Hello! Who are you?
Hi, I’m Richard R. Becker. I’m an author living in Las Vegas.
I’ve lived here a long time, but I’m not a native. My grandparents raised me for ten years in Wisconsin. When my grandmother started to lose her battle with cancer, it was decided I would be reunited with my mother, who had remarried and had my sister. We moved to Las Vegas in the late 70s, early 80s by way of Minneapolis.
I left Las Vegas immediately after high school to attend college in Southern California before transferring to the University of Nevada, Reno. I eventually moved back in 1991.
It wasn’t my first choice, but I was able to start a wildly successful writing services and communication firm that worked with thousands of companies and nonprofits. Some of them were even Fortune 500 accounts.
During this time, I’ve concurrently worked as a journalist, communications director, and professor at the University of Nevada, Las Vegas. I’ve also served on a state commission and currently serve on a city commission. Two years ago, I began my literary career with a collection of short stories. More recently, I’ve launched a debut novel.
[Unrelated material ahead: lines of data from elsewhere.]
-- ==== Sys2Proof/Proofs/Completions.lean ====
section
/-! SUPPORT. What follows a completion (R37, R40, R79 to R83). -/

namespace Sys2Proof.Sequencing

open Sys2Proof Sys2Proof.Machine

/-! ### The row with its report -/

/-- R37, R77: a completing row by its report, in the words of the statements. -/
theorem exec_completed {c : Instr} {miss : Bool} {l : Live} {d : Tick} {f : Flight} {s : State}
    (h : completion c miss l d f s) : ∃ x, Counted miss s x ∧
      exec c s = .next (railAfterShot (decide (callsRetry miss s)) (decide (callsFault miss s))
        (runGoesOn (decide (callsRetry miss s)) (decide (callsFault miss s)) s.seq.suspWaiting s.seq.anchorWaiting
          (decide (completionEndsSegment l s)) d
          (if completionEndsSegment l s then
            endSegment (decide (callsRetry miss s) || decide (callsFault miss s) || s.seq.suspWaiting) true
              (handoffsLeft (indexCounted d x)) (indexCounted d x)
          else indexCounted d x))) := by
  obtain ⟨hst, hl, hf, hc⟩ := h
  obtain ⟨x, hexec, hrow⟩ := exec_completion hf hc
  have hx := shotCounted_counted (miss := miss) hrow
  have hends : completionEnds (indexCounted d (shotCounted miss x)) = decide (completionEndsSegment l s) := by
    rw [Bool.eq_iff_iff, completionEnds_counted d hx hl, decide_eq_true_iff]
  refine ⟨_, hx, ?_⟩
  rw [hexec, completeShot_eq]
  simp only [startsRetry_counted hx]
  rw [← startsRetry_counted hx, givesFault_counted hx, startsRetry_counted hx,
    reportCompletion_eq _ _ (by rw [hx.seq, hst]), hends, hx.seq]
  simp only [decide_eq_true_eq]

/-- The completion counted, nothing being left to wait for it. -/
def resumed (d : Tick) (x : State) : State :=
  { indexCounted d x with seq := { (indexCounted d x).seq with suspWaiting := false, anchorWaiting := false } }

theorem resumed_live {l : Live} {miss : Bool} {s x : State} (d : Tick) (hx : Counted miss s x)
    (hl : s.seq.live = some l) : liveSeg (resumed d x) = some l.seg :=
  liveSeg_of_live (by simpa [resumed, indexCounted, hx.seq] using hl)

theorem runSettled_calm {susp : Bool} {d : Tick} {x : State} (h : susp = false) :
    runSettled false susp (indexCounted d x) = resumed d x := by
  subst h
  rfl

/-- R37 step 6: an ACTIVE run that goes on with its segment. -/
theorem exec_goesOn {c : Instr} {miss : Bool} {l : Live} {d : Tick} {f : Flight} {s : State}
    (hc : completion c miss l d f s) (hrun : s.seq.run = .active) (hends : ¬ completionEndsSegment l s)
    (hsusp : s.seq.suspWaiting = false) (hretry : ¬ callsRetry miss s) (hfault : ¬ callsFault miss s) :
    ∃ x, Counted miss s x ∧
      exec c s = .next (railAfterShot false false (nextAfterShot s.seq.anchorWaiting d (resumed d x))) := by
  obtain ⟨x, hx, hexec⟩ := exec_completed hc
  refine ⟨x, hx, ?_⟩
  have hact : (resumed d x).seq.run = .active := by simp [resumed, indexCounted, hx.seq, hrun]
  rw [hexec, if_neg hends, decide_eq_false hends, decide_eq_false hretry, decide_eq_false hfault, runGoesOn,
    runSettled_calm hsusp]
  simp only [hact, decide_true, if_true, Bool.false_eq_true, if_false]

@[simp] theorem nextAfterShot_seqFrame (anchor : Bool) (d : Tick) (s : State) :
    (nextAfterShot anchor d s).seq.ignored = s.seq.ignored ∧ (nextAfterShot anchor d s).seq.edges = s.seq.edges ∧
    (nextAfterShot anchor d s).seq.suspWaiting = s.seq.suspWaiting ∧
    (nextAfterShot anchor d s).seq.anchorWaiting = s.seq.anchorWaiting := by
  unfold nextAfterShot
  split
  · simp
  · split
    · simp
    · split <;> simp [gridNext]

/-- R37 step 1, R80: the counts of the completion are those of the shot counted. -/
theorem completionCounted_of {miss : Bool} {d : Tick} {s x t : State} (hx : Counted miss s x)
    (hrun : t.seq.shotIndex = (indexCounted d x).seq.shotIndex ∧ t.seq.lastDue = (indexCounted d x).seq.lastDue ∧
      t.seq.live = x.seq.live ∧ t.seq.current = x.seq.current ∧ t.seq.armed = x.seq.armed ∧
      t.seq.edges = x.seq.edges ∧ t.seq.ignored = x.seq.ignored)
    (hwait : t.seq.suspWaiting = false ∧ t.seq.anchorWaiting = false)
    (hmiss : t.engine.misses = x.engine.misses ∧ t.engine.retries = x.engine.retries) :
    completionCounted d miss s t := by
  obtain ⟨h1, h2, h3, h4, h5, h6, h7⟩ := hrun
  rw [completionCounted, h1, h2, h3, h4, h5, h6, h7, hwait.1, hwait.2, hmiss.1, hmiss.2, hx.misses, hx.retries]
  simp [indexCounted, hx.seq, addUpTo, Config.maxShotIndex]

theorem completionCounted_goesOn {miss : Bool} {d : Tick} {s x : State} (anchor : Bool) (hx : Counted miss s x) :
    completionCounted d miss s (railAfterShot false false (nextAfterShot anchor d (resumed d x))) :=
  completionCounted_of hx (by simp [resumed, indexCounted]) (by simp [resumed]) (by simp [resumed, indexCounted])

theorem run_goesOn {miss : Bool} {d : Tick} {s x : State} (anchor : Bool) (hx : Counted miss s x)
    (hr : s.seq.run = .active) :
    (railAfterShot false false (nextAfterShot anchor d (resumed d x))).seq.run = .active := by
  simp [resumed, indexCounted, hx.seq, hr]

/-! ### The grid (R40, R41) -/

/-- R40: the first grid point later than now. -/
theorem gridPoints_next {d step x : Nat} (h : 0 < step) :
    x < d + (gridPoints d step x + 1) * step ∧
    ∀ j < gridPoints d step x + 1, 1 ≤ j → d + j * step ≤ x := by
  unfold gridPoints
  constructor
  · have := Nat.lt_div_mul_add (a := x - d) h
    rw [Nat.add_mul, Nat.one_mul]
    omega
  · intro j hj hj1
    have hle : j * step ≤ x - d := (Nat.le_div_iff_mul_le h).1 (by omega)
    have : 1 * step ≤ j * step := Nat.mul_le_mul_right _ hj1
    omega

theorem gridStep_resumed {miss : Bool} {d : Tick} {s x : State} (g : Segment) (hx : Counted miss s x) :
    gridStep g (resumed d x) = g.iv * 64 * stretch s := by
  simp [gridStep, stretch, resumed, indexCounted, hx.power, hx.settings, Config.sixteenthTicks]

theorem now_resumed {miss : Bool} {d : Tick} {s x : State} (hx : Counted miss s x) : now (resumed d x) = now s :=
  now_congr hx.cal

/-- R40, R41: the next due time on the grid, under the window test, and the grid points passed over. -/
theorem nextAfterShot_grid {g : Segment} {d : Tick} {s : State} (hl : liveSeg s = some g) (hsrc : g.src = .timed)
    (hs : s.seq.stage = .none) (k : Nat) (hk : k = gridPoints d (gridStep g s) (now s)) :
    (if windowOpen g.win g.days (d + (k + 1) * gridStep g s) = true then
      (nextAfterShot false d s).seq.wait = some .between ∧
      nextDue (nextAfterShot false d s) = some (d + (k + 1) * gridStep g s)
    else (nextAfterShot false d s).seq.wait = some .closed ∧
      (nextAfterShot false d s).seq.opening = nextOpening g.win g.days (d + (k + 1) * gridStep g s) ∧
      nextDue (nextAfterShot false d s) = nextOpening g.win g.days (d + (k + 1) * gridStep g s)) ∧
    (nextAfterShot false d s).seq.skip = min 255 (s.seq.skip + k) := by
  have hgrid : nextAfterShot false d s = placeDue g (d + (k + 1) * gridStep g s)
      { s with seq := { s.seq with skip := min 255 (s.seq.skip + k) } } := by
    simp only [nextAfterShot, hl, hsrc, gridNext, ← hk]
    rfl
  rw [hgrid]
  exact ⟨placeDue_spec g _ (s := { s with seq := { s.seq with skip := min 255 (s.seq.skip + k) } }) hs, by simp⟩

theorem nextAfterShot_trip {g : Segment} {d : Tick} {s : State} (hl : liveSeg s = some g) (hsrc : g.src = .trip) :
    nextAfterShot false d s = s := by
  simp [nextAfterShot, hl, hsrc]

theorem prepTicks_congr {s t : State} (b : Bool) (he : t.engine = s.engine) (hp : t.power = s.power)
    (hs : t.settings = s.settings) : prepTicks b t = prepTicks b s := by
  simp only [prepTicks, he, hp, hs]

/-- R38: P at a completion. -/
theorem prepTicks_completion {miss : Bool} {d : Tick} {s x : State} (hx : Counted miss s x) :
    prepTicks true (resumed d x) = completionPreparation s := by
  have hp : prepTicks false (resumed d x) = preparation s := (prepTicks_eq _).trans hx.preparation
  have hl : (resumed d x).power.level = s.power.level := congrArg Supervisor.level hx.power
  have hs : (resumed d x).settings = s.settings := hx.settings
  by_cases ht : s.power.level = .thrift
  · simp [prepTicks, completionPreparation, hl, hs, ht, Config.sixteenthTicks]
  · rw [completionPreparation, if_neg ht, ← hp]
    simp [prepTicks, hl, ht]

/-! ### The rail after a shot of a run that goes on (R79) -/

/-- The shot held is the one that the stage says. -/
def ShotAgrees (s : State) : Prop :=
  s.seq.stage = .none ∨ ∃ d x, s.seq.stage = .pending d ∧ s.engine.shot = some x ∧ x.due = d

theorem placeDue_agrees (g : Segment) (d : Tick) {s : State} (h : s.seq.stage = .none) : ShotAgrees (placeDue g d s) := by
  unfold placeDue
  split
  · exact .inr ⟨d, _, rfl, rfl, rfl⟩
  · split
    · next w _ => exact .inr ⟨w, _, rfl, rfl, rfl⟩
    · exact .inl (by simpa using h)

theorem startSchedule_agrees (b : Bool) (target : Tick) {s : State} (h : s.seq.stage = .none) :
    ShotAgrees (startSchedule b target s) := by
  unfold startSchedule
  split
  · exact .inl h
  · split
    · exact .inl (by simpa using h)
    · split
      · exact placeDue_agrees _ _ h
      · exact .inl (by simpa using h)

theorem startSchedule_trip_stage {g : Segment} (b : Bool) (target : Tick) {s : State} (hl : liveSeg s = some g)
    (hsrc : g.src = .trip) : (startSchedule b target s).seq.stage = s.seq.stage := by
  simp only [startSchedule, hl, hsrc]
  split <;> simp

theorem nextAfterShot_agrees (anchor : Bool) (d : Tick) {s : State} (h : s.seq.stage = .none) :
    ShotAgrees (nextAfterShot anchor d s) := by
  unfold nextAfterShot
  split
  · exact startSchedule_agrees true _ h
  · split
    · exact .inl h
    · split
      · exact placeDue_agrees _ _ h
      · exact .inl h

theorem nextAfterShot_trip_stage {g : Segment} (anchor : Bool) (d : Tick) {s : State} (hl : liveSeg s = some g)
    (hsrc : g.src = .trip) : (nextAfterShot anchor d s).seq.stage = s.seq.stage := by
  cases anchor
  · rw [nextAfterShot_trip hl hsrc]
  · simp [nextAfterShot, startSchedule_trip_stage true _ hl hsrc]

/-- R79: what keeps the rail on in NORMAL for the run of segment `g`. -/
def keepsRail (g : Segment) (s : State) : Bool :=
  match g.src, nextDue s with
  | .timed, some due => decide (due ≤ now s + (s.settings.lm + s.settings.cs + s.settings.pl) * 64)
  | .timed, none => false
  | .trip, _ => decide (s.seq.wait = some .tripWait)

theorem keepsRail_eq {g : Segment} {s : State} (hl : liveSeg s = some g) (hr : s.seq.run = .active)
    (hn : s.power.level = .normal) (ha : ShotAgrees s) (ht : g.src = .trip → s.seq.stage = .none) :
    (tripHold s || !railGoesOff s) = keepsRail g s := by
  rcases hsrc : g.src
  case trip =>
    have hp : pendingShot s = none := by simp [pendingShot, ht hsrc]
    simp [tripHold, railGoesOff, hp, keepsRail, hsrc, hr, hn, hl]
  case timed =>
    have hh : tripHold s = false := by simp [tripHold, hl, hsrc]
    rcases ha with hs | ⟨d, x, hs, hx, rfl⟩
    · simp [hh, railGoesOff, pendingShot, hs, keepsRail, hsrc, nextDue, hn]
    · have hp : pendingShot s = some x := by simp [pendingShot, hs, hx]
      have hd : nextDue s = some x.due := nextDue_of_stage (.inl hs)
      have hadd : now s + s.settings.lm * 64 + (s.settings.cs + s.settings.pl) * 64 =
          now s + (s.settings.lm + s.settings.cs + s.settings.pl) * 64 := by ring
      rcases Nat.lt_or_ge (now s + (s.settings.lm + s.settings.cs + s.settings.pl) * 64) x.due with h | h
      · simp [hh, railGoesOff, hp, lingersOff, hd, keepsRail, hsrc, hn, Config.sixteenthTicks, hadd, h, Nat.not_le.2 h]
      · simp [hh, railGoesOff, hp, lingersOff, hd, keepsRail, hsrc, hn, Config.sixteenthTicks, hadd, h, Nat.not_lt.2 h]

/-- R79 steps 2 to 4: the rail after a shot of a run that goes on. -/
theorem railAfterShot_goesOn {g : Segment} {s : State} (hl : liveSeg s = some g) (hr : s.seq.run = .active)
    (hretry : s.engine.retrying = false) (hc : s.pins.camPwr = true) (ha : ShotAgrees s)
    (ht : g.src = .trip → s.seq.stage = .none) :
    (s.power.level = .thrift → (railAfterShot false false s).pins.camPwr = false ∧
      (railAfterShot false false s).pins.gain = 0 ∧ (railAfterShot false false s).engine.phase = .dormant) ∧
    (s.power.level = .normal → (railAfterShot false false s).pins.camPwr = keepsRail g s ∧
      ((railAfterShot false false s).pins.camPwr = true ↔
        (railAfterShot false false s).engine.phase = .ready ∨ (railAfterShot false false s).engine.phase = .prime)) := by
  refine ⟨fun hn => railAfterShot_off hretry (by simp [tripHold, railGoesOff, hn]), fun hn => ?_⟩
  have hk := keepsRail_eq hl hr hn ha ht
  rcases hkeep : keepsRail g s with _ | _
  · obtain ⟨h1, -, h3⟩ := railAfterShot_off hretry (hk.trans hkeep)
    simp [h1, h3]
  · obtain ⟨h1, h2⟩ := railAfterShot_kept hretry (hk.trans hkeep)
    simp [h1, hc, h2]

end Sys2Proof.Sequencing
end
I’m married and have two amazing children. My son recently graduated from college and began his career in Reno, Nevada. My daughter is enjoying her senior year in high school. She serves on the student council and plays travel softball. I help out, too. I’m the assistant coach of her high school softball team.
As a family, we love traveling, art museums, and live theater. I also have interests in fitness, hiking, horseback riding, parks, and photography.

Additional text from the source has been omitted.